During the picture-perfect dinner scene in its opening minutes, you’d be forgiven for thinking that Home In You (Halva Halva in Swedish) is just a sitcom about a loving Lebanese family in suburban Stockholm. But then writer-creators Alexander Abdallah and Mustafa Al-Mashhadani pull the rug from under them: the Haddad family are about to either have their rent doubled or face eviction, and nobody has a clue what to do about it.
This dilemma is the lynchpin of this dramedy, which is a vivid tapestry of the trials of immigrant life. While Sweden is the series’ setting, Home In You makes astute observations about the broader dynamics of immigrants trying to carve out lives in any rich, Western country. And while it tackles serious topics, it’s careful to never take itself too seriously, pulling back the curtain on the Haddad family’s upbeat outlook with thoughtful touches of humour.
Ahmed (Isa Aouifia) and Nour (Helen Al-Janabi).
Over six episodes, Home In You ponders the impact that this eviction has on the family with sensitivity and pathos. Sure, there’s the obvious financial dimension: with a small catering business, mum Nour (Helen Al-Janabi) obviously can’t absorb the rent increase. Daughter Jamila (Jenna Chaaraoui) has casual work, but in the ultimate indignity, ends up helping out the very company that’s pushing her family out. But the eviction also reveals fault lines within the family: Nour and dad Ahmed (Isa Aouifia) may be the family providers, but they’re also dependent on their kids.

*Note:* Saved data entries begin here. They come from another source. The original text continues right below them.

-- ==== Sys2Proof/Tests/Slice0.lean ====
section
/-!
SUPPORT. Sys2Proof/Tests/Slice0.lean: the model's own tests: ill-formed commands are refused by WellFormed, words written out
from the encoding decode as they should, a few steps whose results are worked out from the rules, and for every statement
with hypotheses states that meet them.
-/

namespace Sys2Proof.Tests

set_option Elab.async false

open Sys2Proof Sys2Proof.Machine

/-! ## Helpers -/

/-- The reset state with another chip. -/
def st (c : Chip) : State := { State.reset with chip := c }

/-- A chip with these dictionary values. -/
def withOd (xs : List (Nat × Nat × Nat)) (c : Chip := {}) : Chip := xs.foldl (fun c x => c.wr x.1 x.2.1 x.2.2) c

/-- The chip after a command that leaves the rest of the state. -/
def chipAfter (c : Instr) (s : State) : Chip := match exec c s with | .next t => t.chip | _ => {}

/-- The state after a command. -/
def after (c : Instr) (s : State) : State := match exec c s with | .next t => t | _ => s

def lane0 : TineId := .lane 0 0

/-- Tine `t` runs a job with these G registers. -/
def tineChip (t : TineId) (g : Map Word := []) (kind : Nat := 2) : Chip :=
  { tines := [(tineNo t, { run := true, job := { g := g, kind := kind } })] }

def tineRuns (t : TineId) (g : Map Word := []) (kind : Nat := 2) : State := st (tineChip t g kind)

def frame0 : Frame :=
  { type := 1, up := false, fold := false, resp := false, hop := 0, pos := 0, seq := 0, epoch := 0, status := 0, payload := []
    hcrc := 0, fcrc := 0 }

def reading0 : SliceReading :=
  { volts := List.replicate 16 370000, temps := List.replicate 4 (some 2500), stack := 59200, thraw := List.replicate 4 1000
    current := none, vString := none, vBus := none, fb0 := false, fb1 := false, coilFault0 := false, coilFault1 := false, rxA := 0, rxB := 0 }

def front0 : FrontEnd :=
  { shunt := [0, 0], hall := [0, 0], hv := List.replicate 8 0, th := List.replicate 8 10000, bursts := [[], [], [], []]
    supply := [24000, 24000, 800, 1800, 3300], cdTemp := 4000, pdTemp := 4000, groupMv := List.replicate 4 24000
    groupT := List.replicate 4 3000, outMa := List.replicate 16 0, outMv := List.replicate 16 0, segR := List.replicate 16 0 }

def enum0 (serial : Nat) : EnumRec :=
  { serial := serial, kind := 1, hwRev := 0, fwVer := 0, connector := 0, flags := 0, epochZero := true }

def found0 (serial : Nat) : Found := { enum := enum0 serial, tripsA := [900], tripsB := [900], alarms := 0 }

def ident0 : IdentObs := { answered := true, idpin := 0, thraw := List.replicate 4 1000, tag := 0, cert := [], sig := [] }

def can0 : CanFrame := { ide := false, rtr := false, fdf := false, ident := 0x123, dlc := 2, brs := false, esi := false, data := [1, 2] }

/-! ## WellFormed: for each check a term that it takes and one that it refuses -/

theorem test_wf_frame : (Instr.sweep 0 0 frame0).wf = true ∧ (Instr.sweep 0 0 { frame0 with type := 16 }).wf = false ∧
    (Instr.duty 0 0 { frame0 with hop := 256 }).wf = false ∧ (Instr.assign 0 0 { frame0 with pos := 256 }).wf = false ∧
    (Instr.ringRead 0 0 { frame0 with seq := 65536 }).wf = false ∧ (Instr.ringWrite 0 0 { frame0 with epoch := 65536 }).wf = false ∧
    (Instr.ringEcho 0 0 { frame0 with status := 256 }).wf = false ∧ (Instr.sample 0 0 { frame0 with type := 16 } 0 false).wf = false ∧
    (Instr.sweep 0 0 { frame0 with payload := List.replicate 12289 0 }).wf = false := by decide +kernel

theorem test_wf_readings : (Instr.sliceSample 0 0 reading0).wf = true ∧ (Instr.sliceSample 0 0 { reading0 with volts := [] }).wf = false ∧
    (Instr.sliceSample 0 0 { reading0 with temps := [] }).wf = false ∧ (Instr.sliceSample 0 0 { reading0 with thraw := [] }).wf = false ∧
    (Instr.sliceBurst 0 0 0 (List.replicate 22 0)).wf = true ∧ (Instr.sliceBurst 0 0 0 (List.replicate 21 0)).wf = false ∧
    (Instr.sampleInstant front0).wf = true ∧ (Instr.sampleInstant { front0 with shunt := [0] }).wf = false ∧
    (Instr.sampleInstant { front0 with segR := [] }).wf = false ∧ (Instr.hvDividerTest (List.replicate 8 0)).wf = true ∧
    (Instr.hvDividerTest []).wf = false := by decide

theorem test_wf_found : (Instr.discoveryComplete 0 [found0 1] [] 0 0 0 0).wf = true ∧
    (Instr.discoveryComplete 0 [found0 (2 ^ 64)] [] 0 0 0 0).wf = false ∧
    (Instr.discoveryComplete 0 [] (List.replicate 65 (found0 1)) 0 0 0 0).wf = false ∧
    (Instr.populationScan 0 [found0 1] []).wf = true ∧
    (Instr.populationScan 0 [{ found0 1 with enum := { enum0 1 with connector := 2 } }] []).wf = false ∧
    (Instr.ringRestored 0 [{ found0 1 with enum := { enum0 1 with kind := 256 } }]).wf = false ∧
    (Instr.identityCheck 0 0 ident0).wf = true ∧ (Instr.identityCheck 0 0 { ident0 with idpin := 131072 }).wf = false := by decide

theorem test_wf_can : (Instr.canFrameReceived 0 can0).wf = true ∧ (Instr.canFrameReceived 0 { can0 with ident := 2048 }).wf = false ∧
    (Instr.canFrameReceived 0 { can0 with dlc := 16 }).wf = false ∧ (Instr.canFrameReceived 0 { can0 with data := [] }).wf = false ∧
    (Instr.canFrameReceived 0 { can0 with fdf := true, rtr := true, data := [] }).wf = false := by decide

theorem test_wf_lists : (Instr.linkDelayEcho 0 (List.replicate 10 0)).wf = true ∧ (Instr.linkDelayEcho 0 []).wf = false ∧
    (Instr.mailboxWrite .a 0 0 (List.replicate 1025 0)).wf = false ∧ (Instr.sweramRead 0 0 false (List.replicate 1025 ⟨0, 0⟩)).wf = false ∧
    (Instr.sweramWrite 0 0 [⟨⟨0, 0⟩, List.replicate 1025 0⟩]).wf = false ∧ (Instr.segwrite 0 0 ⟨0, 0⟩ 0 (List.replicate 1025 0)).wf = false ∧
    (Instr.subscribe 0 0 0 (List.replicate 257 ⟨0, 0⟩)).wf = false := by decide +kernel

/-- A claim for command, and one for edit in EDIT, of master A. -/
def cmdClaim (groups : Nat) : Claim := { id := 1, owner := .a, edit := false, groups := groups, run := .run, lease := 5000, left := 5000 }
def editClaim (groups : Nat) : Claim := { cmdClaim groups with edit := true, run := .edit }

/-- String 0 on ring 0 with its head at position 5, whose slot shows this current (mA), string and bus voltage (mV) and
contactor word; closable. -/
def stringChip (i v b : Nat) (contactor : Nat) : Chip :=
  withOd [(0x3200, 1, 0), (0x3200, 2, 5), (0x3200, 3, 1), (0x3107, 1, 2)]
    { mode := .active, trip := { act := [(okey 0x2300 3, 1)] }
      slotData := [(5, { bytes := be 4 i ++ be 4 v ++ be 4 b ++ be 2 contactor ++ zeros 30 })] }

/-! ## Tine instructions -/

/-- R392: one word of each format, its fields written out. -/
theorem test_decode_words :
    tineDecode lane0 0b00000000001000100001100000000000 = some (.add lane0 1 2 3) ∧          -- RR: op 0, d 1, a 2, b 3, func 0
    tineDecode lane0 0b00000011111000000000100000010011 = some (.max lane0 31 0 1) ∧         -- func 0x13
    tineDecode lane0 0b00011100001000100000000001000101 = some (.sari lane0 1 2 5) ∧         -- RI: op 7, imm 2 × 32 + 5
    tineDecode lane0 0b00110100001000101111111111111000 = some (.ldd lane0 1 2 0xFFF8 .clean) ∧ -- op 0x0D
    tineDecode lane0 0b01010000001000100000000000001000 = some (.stv lane0 1 2 8) ∧          -- op 0x14
    tineDecode lane0 0b01100100011001001000000000000000 = some (.bne lane0 3 4 0x8000) ∧     -- B: op 0x19, a 3, b 4
    tineDecode lane0 0b01111000000000000000000000000001 = some (.jal lane0 1) ∧              -- J: op 0x1E
    tineDecode lane0 0b10000011110000000100001100001011 = some (.vdiv lane0 15 0 1 true true) ∧ -- VV: op 0x20, mask 3, func 0x0B
    tineDecode lane0 0b10000100010010000110000000001000 = some (.vcmp lane0 3 1 2) ∧         -- VX: op 0x21, vd 1, va 2, ga 3
    tineDecode lane0 0b11000000010010000110000000000001 = some (.ocvi lane0 1 2 3 true) ∧    -- VX: op 0x30
    tineDecode lane0 0b11011100000000000000000000000011 = some (.wfe lane0 3) ∧              -- op 0x37
    tineDecode lane0 0b11100000001000000000000000000101 = some (.mfs lane0 1 5) ∧            -- op 0x38
    tineDecode lane0 0b01011000000000000000000000000000 = none := by decide                  -- op 0x16

/-- R393: sums wrap, G0 stays 0, and the program counter goes on by a word. -/
theorem test_add_wraps :
    (let c := chipAfter (.add lane0 3 1 2) (tineRuns lane0 [(1, 0xFFFFFFFF), (2, 2)])
     (c.tine lane0).job.gr 3 = 1 ∧ (c.tine lane0).job.pc = 4) ∧
    ((chipAfter (.add lane0 0 1 2) (tineRuns lane0 [(1, 1), (2, 2)])).tine lane0).job.gr 0 = 0 := by decide

/-- R393: shifts take b[4:0], SAR keeps the sign; a divisor of 0. -/
theorem test_shift_and_divide :
    ((chipAfter (.sar lane0 3 1 2) (tineRuns lane0 [(1, 0x80000000), (2, 33)])).tine lane0).job.gr 3 = 0xC0000000 ∧
    ((chipAfter (.divu lane0 3 1 2) (tineRuns lane0 [(1, 7)])).tine lane0).job.gr 3 = 0xFFFFFFFF ∧
    ((chipAfter (.rem lane0 3 1 2) (tineRuns lane0 [(1, 0xFFFFFFF9), (2, 2)])).tine lane0).job.gr 3 = 0xFFFFFFFF := by decide

/-- R390, binary32: 1.5 + 2.25 = 3.75; 1 ÷ 3 rounds to 0x3EAAAAAB; a subnormal result is flushed. -/
theorem test_binary32 : (f32Add 0x3FC00000 0x40100000).val = 0x40700000 ∧ (f32Div 0x3F800000 0x40400000).val = 0x3EAAAAAB ∧
    (f32Mul 0x00800000 0x3F000000).val = 0 := by decide +kernel

/-- R393: a store changes its own bytes, least significant first; a misaligned access ends the job with cause 3. -/
theorem test_store :
    (let s := after (.sth lane0 2 1 0) (tineRuns lane0 [(1, 0x10008000), (2, 0xABCD1234)])
     Memory.byte s.mem (localKey lane0 0x10008000) = 0x34 ∧ Memory.byte s.mem (localKey lane0 0x10008001) = 0x12 ∧
     Memory.byte s.mem (localKey lane0 0x10008002) = 0) ∧
    ((chipAfter (.sth lane0 2 1 1) (tineRuns lane0 [(1, 0x10008000)])).tine lane0).cause % 256 = 3 := by decide

/-- R388: a double error ends the job with cause ECC (4); a corrected one shows in ECCERR, and the word is loaded. -/
theorem test_ecc :
    ((chipAfter (.ldw lane0 2 1 0 .double) (tineRuns lane0 [(1, 0x10008000)])).tine lane0).cause % 256 = 4 ∧
    (let c := chipAfter (.ldw lane0 2 1 0 .corrected) (tineRuns lane0 [(1, 0x10008000)])
     c.rdBit 0x2E00 1 2 = true ∧ (c.tine lane0).job.pc = 4) := by decide +kernel

/-- R94, R95: a sealed frame has both its CRCs right; a bit changed in it is found. -/
theorem test_frame_crc : frame0.seal.hcrcOk = true ∧ frame0.seal.fcrcOk = true ∧ ({ frame0.seal with pos := 1 } : Frame).hcrcOk = false ∧
    ({ frame0.seal with payload := [1] } : Frame).fcrcOk = false := by decide +kernel

/-- The hypotheses of the Tine statements: a lane that executes, an aligned address that it may read and write, one that it may
not, a profile copy, a position of its own, a string head on its ring and on another. -/
theorem witness_tine_runs : (tineRuns lane0).executing lane0 = true ∧ (tineRuns (.ringCtl 3)).executing (.ringCtl 3) = true ∧
    (tineRuns (.can 1)).executing (.can 1) = true ∧ (tineRuns .recorder).executing .recorder = true ∧
    (tineRuns lane0).chip.route lane0 2 0x10008000 false = .mem (localKey lane0 0x10008000) false ∧
    (tineRuns lane0).chip.route lane0 2 0x1000FFF8 true = .mem (localKey lane0 0x1000FFF8) false ∧
    (tineRuns lane0).chip.route lane0 2 0x2002F000 true = .mem (sharedKey 0 0x2F000) true ∧
    (tineRuns lane0).chip.route lane0 2 0x10010000 false = .deny ∧ (tineRuns lane0).chip.route lane0 2 0x10000000 true = .deny := by decide

theorem witness_tine_records :
    (let s := tineRuns lane0 [(1, 0x10000000)]
     s.executing lane0 = true ∧ ((s.job lane0).gr 1).toNat % 4 = 0 ∧ ((s.job lane0).gr 1).toNat + 13824 ≤ 0x10006C00) ∧
    (let s := tineRuns lane0 [(1, 0)]
     s.chip.ownsPos lane0 0 = true ∧ s.chip.sldValue 0 0 0x8000 = some 0x40000000) ∧
    (tineRuns (.ringCtl 0)).chip.route (.ringCtl 0) 0 0x10000000 true = .mem (localKey (.ringCtl 0) 0x10000000) false ∧
    (tineRuns lane0).chip.commitTarget lane0 {} false 0x20000000 = some 0 ∧
    (let g : Page := { st := .dirty, recs := [zeros 1024, zeros 1024, zeros 1024, zeros 1024], grant := true }
     let c : Chip := { pager := { cache := [(0, g)] } }
     c.commitTarget lane0 { kind := 3, pages := [0] } true 0x30000400 = some 1 ∧ c.page? (pageOf 1) = some g ∧ g.usable = true) := by
  decide +kernel

theorem witness_tine_specials :
    (let c := withOd [(0x3200, 1, 0), (0x3200, 2, 5)] (tineChip lane0 [(1, 0)])
     (st c).executing lane0 = true ∧ c.headOf 0 = some (0, 5)) ∧
    (let c := withOd [(0x3200, 1, 3), (0x3200, 2, 0)] (tineChip lane0 [(1, 0)])
     c.headOf (bits 0 12 8) = some (3, 0) ∧ c.swi.step = none) ∧
    (let st : SeqStep := .c1 1
     st.coils 0 = 0) ∧
    ((st { tineChip .recorder with port := [⟨0x1003, 0, [], false⟩] }).executing .recorder = true) ∧
    ((st { tines := [(100, { run := true, wait := some 3 })] }).chip.tine .recorder).wait = some 3 ∧ (3 : Nat) &&& 1 ≠ 0 ∧
    (3 : Nat) &&& 4 = 0 := by decide

theorem witness_tine_jobs : ((tineDecode lane0 0x58000000).map (provided lane0)).getD false = false ∧
    (let j : Job := { kind := 3, lim := 1, cyc := 9 }
     8 * j.lim < j.cyc) ∧
    (let c : Chip := { tines := [(96, { run := true, job := { image := 8, cyc := 1 } })] }
     4 * (c.jobFigure (.can 0) (c.tine (.can 0)).job).2 ≤ (c.tine (.can 0)).job.cyc) ∧
    (let c : Chip := {}
     c.logicalOf 0 0 = some 0 ∧ c.grantRefusal [] = 0 ∧ (c.tine lane0).run = false ∧ (c.tine lane0).stopped = false ∧
     (c.tine lane0).halted = false ∧ c.rd 0x6064 1 = 0 ∧ c.laneEpoch 0 0 = 0 ∧ (1#16).toNat ≠ c.laneEpoch 0 0 ∧
     (c.jobToPlace lane0 0 0 1 0 0 [] none).isSome = true ∧ c.jobToPlace lane0 0 0 2 0 0 [] none = none ∧
     c.mayPlace (c.tine lane0) 1 0 9 = true ∧ c.mayPlace (c.tine lane0) 3 0 9 = true ∧ c.mayPlace { protRan := true } 2 0 9 = true) := by
  decide +kernel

Teenagers Jamila and Amin (Matteus Gezer) were raised in Stockholm, and end up having to forfeit parts of their own childhood to help their parents with things such as filling out long-winded forms for housing assistance — the kind of task that’s likely familiar to many second-generation immigrant kids, regardless of whether they’re in Sweden, Australia, or beyond.
Faced with so many challenges, it’s little wonder that the various Haddad family members start to wonder what their role is in Sweden. Home In You approaches these feelings with tact. The Haddad family doesn’t really face aggressive xenophobia that would provide an easy answer to a question like “am I welcome here?”. Instead, they’re subject to a parade of minor indignities. These range from the friendly-enough guy who denies Jamila and her friends entry to a party, on the basis of unspoken yet subtly implied racism, to the corporate drone who announces the family’s exorbitant rent increase in a cheery yet ultimately soulless way.
There’s a distinct feeling that the reason for the eviction is to gentrify the neighbourhood and bring in more “desirable” Swedish families — but with nobody putting that on the record explicitly, the Haddads just have to speculat why they’re faced with this misfortune.
Jamila (Jenna Chaaraouua) with a friend after their families receive the news about a huge increase in rent. Credit: Viaplay
But despite the heaviness of its main plot, Home In You doesn’t wallow in doom and gloom. Mixed in with the downsides of life in Sweden are positives, too: the summer greenery of the Haddads’ fictional Stockholm suburb, Smedsby, is lush and inviting. Then there’s their delightful neighbour, Ing-Marie, who helps the family out with confusing bureaucracy, who teaches the parents how to tango, and who’s ready to take to the streets in protest over the eviction.
Amin (Matteus Gezer). Credit: Viaplay
And the Haddad family — perhaps with the exception of Amin, who is acting out over the stress of the eviction — are equally able to stay optimistic. From Ahmed’s gentle jokes about Sweden’s love of paperwork to archetypal teen boy Amin cheekily teaching Ing-Marie how to say “prostitute” in Arabic, it has plenty of warm-hearted moments to balance out the nightmarish housing debacle. Pair that with an upbeat soundtrack of pop and hip hop, and it’s a lighthearted, delightful series, even with the eviction drama as its centrepiece.
This balance of humour and drama encapsulates the show’s bigger outlook on life: there’s highs and plenty of lows, and plenty of grey areas; it’s never totally clear whether or not the family feel welcome — or are welcome — in Sweden. And that’s OK: the Haddads can live without that clear answer, tolerating that ambiguity and putting their energy into finding joy in family and community. Home In You isn’t a show that asks “is Sweden good or bad to immigrants?”: rather, it asks “what are the joys and struggles of Lebanese life in Sweden?”
Home in You is streaming now at SBS On Demand.